そんな事を考えていたら、想いが溢れ出した。
「藤間さん。今からでも、治療を考えてくれないか。」
藤間さんは、息が止まったように、俺を見ている。
「今ならまだ間に合う。考え直してくれないか。」
今まで、患者さんの前では、感情的にならないようにしてきた。
でも今は、それも抑えきれない。
だが藤間さんは、俺の言葉なんて聞き流して、外を見ていた。
「藤間さん!」
「今日は、やけに日差しが強いですね。」
俺は振り返って、窓の外を見た。
今日はこの季節には珍しく、太陽の光が照り付けるような、そんな暑い日だった。
「女優はね。こんな時はずっと傘を差していなきゃならないの。日焼けできないから。もう、やんなっちゃう。」
藤間さんはそう言うと、ため息をついた。
「残りの人生は、思いっきり日差しを浴びて、生きて行きたいって決めたの。

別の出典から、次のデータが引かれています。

/-- Settles O55: no command runs, and every register the invariant bounds is 0. -/
theorem invAtReset : Obligations.InvAtReset :=
  .of_idle ⟨State.reset_mem_wf, by decide, by decide, .inl rfl⟩ rfl (by decide) (by decide) rfl rfl rfl rfl

theorem State.Inv.assertReset (s : State) : s.assertReset.Inv := invAtReset.congr rfl

/-! ### The running handshake -/

/-- The moves of a running handshake change neither the command nor its results. -/
theorem State.Inv.of_running (hstore : t.StoreWf) (h : s.Inv) (hstatus : t.status = s.status) (hresult : t.result = s.result)
    (hconsumed : t.consumed = s.consumed) (hphase : phaseLegal t.assoc t.phase = true) (hactivity : t.activityWf = true)
    (hretry : t.assoc = .confirming → t.retryCnt.toNat ≤ t.cfg.maxRetry.toNat) : t.Inv where
  memory := hstore.memory
  status := by simpa [State.statusWf, State.busy, State.commandOver, hstatus, hresult] using h.status
  result := hresult ▸ h.result
  consumed := hconsumed ▸ h.consumed
  bufLen := hstore.bufLen
  txtLen := hstore.txtLen
  phase := hphase
  activity := hactivity
  retry := by
    by_cases ha : t.assoc = .confirming
    · simp [State.retryWf, hretry ha]
    · simp [State.retryWf, ha]
  bcFrom := hstore.bcFrom

theorem State.activityWf_of_waiting {c : Call} (hwait : t.activity = .waiting c) (hin : t.inHandshake = true)
    (hc : t.callDue c = true) : t.activityWf = true := by
  obtain ⟨-, hh, -⟩ := State.inHandshake_iff.1 hin
  simp [State.activityWf, hwait, hh, hin, hc]

theorem State.activityWf_of_sequencing (hseq : t.activity = .sequencing) (hin : t.inHandshake = true)
    (hrest : atRest t.assoc = false) : t.activityWf = true := by
  simp [State.activityWf, hseq, hin, hrest]

theorem State.activityWf_of_decoding (hdec : t.activity = .decoding) (hin : t.inHandshake = true)
    (hreceiving : (t.assoc = .awaitingBroadcast ∧ t.phase = 0#2) ∨ (t.assoc = .confirming ∧ t.phase = 2#2)) :
    t.activityWf = true := by
  simpa [State.activityWf, hdec, hin] using hreceiving

/-- R23: the retry counter of a running handshake. -/
theorem State.Inv.retryCnt_le (h : s.Inv) (hin : s.inHandshake = true) (hconfirm : s.assoc = .confirming) :
    s.retryCnt.toNat ≤ s.cfg.maxRetry.toNat := by
  obtain ⟨hbusy, hh, -⟩ := State.inHandshake_iff.1 hin
  simpa [State.retryWf, hbusy, hh, hconfirm] using h.retry

/-- The sequencer calls (R166). -/
theorem State.Inv.called (h : s.Inv) (hseq : s.activity = .sequencing) (c : Call) (hc : s.callDue c = true) :
    (s.issue c).Inv := by
  obtain ⟨hin, -⟩ := h.of_sequencing hseq
  exact .of_running ⟨h.memory, h.bufLen, h.txtLen, h.bcFrom⟩ h rfl rfl rfl h.phase
    (State.activityWf_of_waiting rfl hin hc) (h.retryCnt_le hin)

/-- New bytes in `BUF` are no matter to what runs. -/
theorem State.Inv.setBuf (h : s.Inv) (b : List Byte) : (s.setBuf b).Inv := by
  obtain ⟨hmem, hbuf, htxt, hfrom⟩ := h.storeWf.setBuf b
  exact ⟨hmem, h.status, h.result, h.consumed, hbuf, htxt, h.phase, h.activity, h.retry, hfrom⟩

/-- The answer to a receive of the handshake goes to the codec (R153, R158). -/
theorem State.Inv.delivered (h : s.Inv) (b : List Byte) (hwait : s.activity = .waiting .receive)
    (hh : s.handshake = true) : ({ s.setBuf b with activity := .decoding } : State).Inv := by
  obtain ⟨hin, hc⟩ := h.of_waiting_handshake hwait hh
  have hreceiving : (s.assoc = .awaitingBroadcast ∧ s.phase = 0#2) ∨ (s.assoc = .confirming ∧ s.phase = 2#2) := by
    unfold State.callDue at hc
    split at hc <;> simp_all [isSend]
  obtain ⟨hmem, hbuf, htxt, hfrom⟩ := h.storeWf.setBuf b
  exact .of_running ⟨hmem, hbuf, htxt, hfrom⟩ h rfl rfl rfl h.phase
    (State.activityWf_of_decoding rfl hin hreceiving) (h.retryCnt_le hin)

/-- The answer to another call of the handshake takes the sequencer to its next state or phase (R166). -/
theorem State.Inv.sequencerAnswered (h : s.Inv) {c : Call} (hwait : s.activity = .waiting c)
    (hh : s.handshake = true) : s.sequencerAnswered.Inv := by
  obtain ⟨hin, hdue⟩ := h.of_waiting_handshake hwait hh
  have hstore : s.StoreWf := h.storeWf
  unfold State.sequencerAnswered
  split
  case h_5 hconfirm =>
    exact .of_running ⟨hstore.memory, hstore.bufLen, hstore.txtLen, hstore.bcFrom⟩ h rfl rfl rfl (by simp [phaseLegal, hconfirm])
      (State.activityWf_of_sequencing rfl hin (by simp [hconfirm, atRest])) (h.retryCnt_le hin)
  case h_6 ha | h_7 ha | h_8 ha => simp [State.callDue, ha] at hdue
  all_goals
    exact .of_running ⟨hstore.memory, hstore.bufLen, hstore.txtLen, hstore.bcFrom⟩ h rfl rfl rfl rfl
      (State.activityWf_of_sequencing rfl hin rfl) (fun ha => nomatch ha)

/-- R99, R116: an association broadcast is a boiler's. -/
theorem fromAddr_of_isAssocBroadcast {cfg : Cfg} {f : Frame} (h : isAssocBroadcast cfg f = true) :
    f.head.fromAddr = 0x80#8 := by
  simp only [isAssocBroadcast, Bool.and_eq_true, decide_eq_true_eq] at h
  exact familyOf_eq_boiler _ h.1

theorem State.Inv.acceptedBroadcast (h : s.Inv) (f : Frame) (hdec : s.activity = .decoding)
    (hlisten : s.assoc = .awaitingBroadcast) (hb : isAssocBroadcast s.cfg f = true) :
    ({ (s.setFrame f).latchBroadcast f with phase := 1#2, activity := .sequencing } : State).Inv := by
  obtain ⟨hin, -⟩ := h.of_decoding hdec
  obtain ⟨hmem, hbuf, htxt, -⟩ := h.storeWf.setFrame f
  exact .of_running ⟨hmem, hbuf, htxt, .inr (fromAddr_of_isAssocBroadcast hb)⟩ h rfl rfl rfl
    (by simp [phaseLegal, hlisten])
    (State.activityWf_of_sequencing rfl hin (by simp [hlisten, atRest])) (h.retryCnt_le hin)

theorem State.Inv.dropped (h : s.Inv) (f : Frame) (p : BitVec 2) (hdec : s.activity = .decoding)
    (hp : p = 0#2 ∨ (p = s.phase ∧ s.assoc ≠ .awaitingBroadcast ∧ s.assoc ≠ .confirming)) :
    ({ s.setFrame f with phase := p, activity := .sequencing } : State).Inv := by
  obtain ⟨hin, hreceiving⟩ := h.of_decoding hdec
  obtain ⟨hmem, hbuf, htxt, hfrom⟩ := h.storeWf.setFrame f
  obtain rfl : p = 0#2 := by
    rcases hp with hp | ⟨-, hlisten, hconfirm⟩
    · exact hp
    · rcases hreceiving with ⟨ha, -⟩ | ⟨ha, -⟩
      · exact absurd ha hlisten
      · exact absurd ha hconfirm
  refine .of_running ⟨hmem, hbuf, htxt, hfrom⟩ h rfl rfl rfl ?_ (State.activityWf_of_sequencing rfl hin ?_)
    (h.retryCnt_le hin)
  all_goals rcases hreceiving with ⟨ha, -⟩ | ⟨ha, -⟩ <;> simp [ha, phaseLegal, atRest]

theorem State.Inv.enterConfirming (h : s.Inv) (hseq : s.activity = .sequencing) : s.enterConfirming.Inv := by
  obtain ⟨hin, -⟩ := h.of_sequencing hseq
  exact .of_running ⟨h.memory, h.bufLen, h.txtLen, h.bcFrom⟩ h rfl rfl rfl rfl
    (State.activityWf_of_sequencing hseq hin rfl) (fun _ => Nat.zero_le _)

theorem State.Inv.iterated (h : s.Inv) (hseq : s.activity = .sequencing) (hconfirm : s.assoc = .confirming)
    (hbelow : s.retryCnt.toNat < s.cfg.maxRetry.toNat) :
    ({ s with retryCnt := s.retryCnt + 1#16, phase := 1#2 } : State).Inv := by
  obtain ⟨hin, -⟩ := h.of_sequencing hseq
  refine .of_running ⟨h.memory, h.bufLen, h.txtLen, h.bcFrom⟩ h rfl rfl rfl (by simp [phaseLegal, hconfirm])
    (State.activityWf_of_sequencing hseq hin (by simp [hconfirm, atRest])) fun _ => ?_
  rw [toNat_add_one_of_lt hbelow]
  exact hbelow

/-! ### The step -/

/-- The call of a pass-through command is no handshake's (R86). -/
theorem ne_codeAssocStart_of_commandCall {code : Byte} {c : Call} (h : commandCall code c = true) :
    code ≠ codeAssocStart := by
  rintro rfl
  cases c <;> simp [commandCall, codeAssocStart] at h
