-- ==== Sys2Proof/Word.lean ====
section
/-! DEFINITION. The word types of the SysEx block (00_scope.md rule R11: a byte is 8 bits, every value unsigned). -/

namespace Sys2Proof

/-- A byte, bit 7 most significant (00_scope.md rule R11). -/
abbrev Byte := BitVec 8

/-- A nibble: a cable number, a Code Index Number or half a data byte (rules R11, R60, R69). -/
abbrev Nibble := BitVec 4

/-- A 7-bit clean configuration value (00_scope.md rule R8 (a)). -/
abbrev Id7 := BitVec 7

/-- A storage address as the Storage Service interface carries it, 16 bits (20_memory.md rule R43). -/
abbrev Addr := BitVec 16

/-- One page of the store: 16 bytes, `data[0]` at the lowest address (rules R6, R48). -/
abbrev Page := Vector Byte 16

end Sys2Proof
end

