-- ==== Sys2Proof/Machine/Flags.lean ====
section
/-! DEFINITION. The block has no flags and no condition codes (10_state.md rule R29). Its only stored condition is the
state of the Reassembler, a function of the cursor (rule R23). -/

namespace Sys2Proof.Machine

/-- The two states of the Reassembler (10_state.md rule R23). -/
inductive RxState where
  | idle
  | accumulating
  deriving DecidableEq, Repr

/-- `IDLE` when the cursor is 0, `ACCUMULATING` otherwise (10_state.md rule R23). -/
def State.rxState (s : State) : RxState :=
  if s.cursor = 0 then .idle else .accumulating

end Sys2Proof.Machine
end

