-- ==== Sys2Proof/Machine/Reassembler.lean ====
section
/-! DEFINITION. The Reassembler: finalize, the five group operations, the group step and the scan of a whole packet
(41_reassembler.md rules R110 to R129). -/

namespace Sys2Proof.Machine

/-- `Finalize()`: dispatch the accumulated message, then the cursor 0 whatever the outcome (41_reassembler.md rule
R121). -/
def finalize (c : Platform) (s : State) : State := resetCursor (dispatch c s.message s)

/-- A terminal group: append, finalize if the append was done, and the scan advance in either case (41_reassembler.md
rules R115 to R117, R119, R122). -/
def terminalGroup (c : Platform) (vs : List Byte) (adv : Nat) (s : State) : State :=
  let r := append vs s
  advance adv (if r.1 then finalize c r.2 else r.2)

/-- `SXCONT` (41_reassembler.md rule R114). -/
def sxcont (p1 p2 p3 : Byte) (s : State) : State :=
  advance 4 (append [p1, p2, p3] s).2

/-- `SXEND3` (41_reassembler.md rule R115). -/
def sxend3 (c : Platform) (p1 p2 p3 : Byte) (s : State) : State :=
  terminalGroup c [p1, p2, p3] 4 s

/-- `SXEND2` (41_reassembler.md rule R116). -/
def sxend2 (c : Platform) (p1 p2 : Byte) (s : State) : State :=
  terminalGroup c [p1, p2] c.scanAdvance.afterEnd2 s

/-- `SXEND1` (41_reassembler.md rule R117). -/
def sxend1 (c : Platform) (p1 : Byte) (s : State) : State :=
  terminalGroup c [p1] c.scanAdvance.afterEnd1 s

/-- Step 1 of the group step for a non-SysEx CIN: a message in progress is aborted (41_reassembler.md rule R113). -/
def framingAbort (s : State) : State :=
  if s.cursor > 0 then abort .framingCin (resetCursor s) else s

/-- `NONSX` with the abort before it: the scan of the packet ends (41_reassembler.md rules R113, R118). -/
def nonsx (s : State) : State := stopScan (framingAbort s)

/-- `GroupStep` (41_reassembler.md rule R112). The cable is extracted and unused (rule R124). -/
def groupStep (c : Platform) (b0 b1 b2 b3 : Byte) (s : State) : State :=
  if cinOf b0 = Config.cinCont then sxcont b1 b2 b3 s
  else if cinOf b0 = Config.cinEnd3 then sxend3 c b1 b2 b3 s
  else if cinOf b0 = Config.cinEnd2 then sxend2 c b1 b2 s
  else if cinOf b0 = Config.cinEnd1 then sxend1 c b1 s
  else nonsx s

/-- The scan loop, at most `fuel` group steps (41_reassembler.md rule R111). -/
def scan (c : Platform) : Nat → State → State
  | 0, s => s
  | fuel + 1, s =>
    match s.pkt.drop s.pos with
    | b0 :: b1 :: b2 :: b3 :: _ => scan c fuel (groupStep c b0 b1 b2 b3 s)
    | _ => s

/-- `RxPacket(pkt, len)` to completion, the block's step as 00_scope.md rule R10 has it: the scan, then no transient
value is left (10_state.md rule R26). Each group step moves `pos` forward, so `len` group steps are enough (rule R111). -/
def rxPacket (c : Platform) (pkt : List Byte) (s : State) : State :=
  beginPacket [] (scan c pkt.length (beginPacket pkt s))

/-- A run: packets delivered one after another (70_reset_and_hazards.md rule R202). -/
def rxPackets (c : Platform) : List (List Byte) → State → State
  | [], s => s
  | p :: ps, s => rxPackets c ps (rxPacket c p s)

/-! The meanings of the level-1 rows. Cable and padding are not used (30_encoding.md rule R63). -/

/-- SXCONT. -/
def execSxcont (_cable : Nibble) (p1 p2 p3 : Byte) (s : State) : Host.Outcome State Fault Refusal :=
  .next (sxcont p1 p2 p3 s)

/-- SXEND1. -/
def execSxend1 (_cable : Nibble) (p1 _pad2 _pad3 : Byte) (s : State) : Host.Outcome State Fault Refusal :=
  .next (sxend1 Config.platform p1 s)

/-- SXEND2. -/
def execSxend2 (_cable : Nibble) (p1 p2 _pad3 : Byte) (s : State) : Host.Outcome State Fault Refusal :=
  .next (sxend2 Config.platform p1 p2 s)

/-- SXEND3. -/
def execSxend3 (_cable : Nibble) (p1 p2 p3 : Byte) (s : State) : Host.Outcome State Fault Refusal :=
  .next (sxend3 Config.platform p1 p2 p3 s)

/-- NONSX_LO: CIN 0 to 3. -/
def execNonsxLo (_cable : Nibble) (_cin : BitVec 2) (_p1 _p2 _p3 : Byte) (s : State) :
    Host.Outcome State Fault Refusal :=
  .next (nonsx s)

/-- NONSX_HI: CIN 8 to 15. -/
def execNonsxHi (_cable : Nibble) (_cin : BitVec 3) (_p1 _p2 _p3 : Byte) (s : State) :
    Host.Outcome State Fault Refusal :=
  .next (nonsx s)

end Sys2Proof.Machine
end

だから、治療はしません。」
俺は顔を歪ませた。
「君はまだ、その傘を差しているんだね。」
「えっ?」
俺は改めて、藤間さんを見つめた。
「傘を差すと人間、周りが見えなくなる。悲しい涙の雨も、日差しのような強い愛情も。」
「何言って……」
「君は、もっと生きるべきなんだ。自分を犠牲にして、相手を幸せにしたんだ。幸せになるべきなんだよ!」
藤間さんは、ゆっくりと息を吸い込んだ。
「俺が幸せにする。『やっぱり生きてるって最高ね。』って、君に言わせたい。」
「どうして先生が?治療が終われば、私達の関係も終わるじゃないですか。」
「そんな事させない!」
俺は立ち上がって、藤間さんの顎をクイッと上げた。
「愛してる、美生。俺と結婚してくれ。」
そう言って俺は、美生にキスをした。
当然だけど、美生は茫然としていた。
「返事はいつでもいい。これからの人生、俺と一緒に生きて欲しいんだ。」
「先生……」
「本心だよ。心からそう思っている。美生も、そう思ってくれると嬉しいな。」
そう言って俺は、美生に背中を向けた。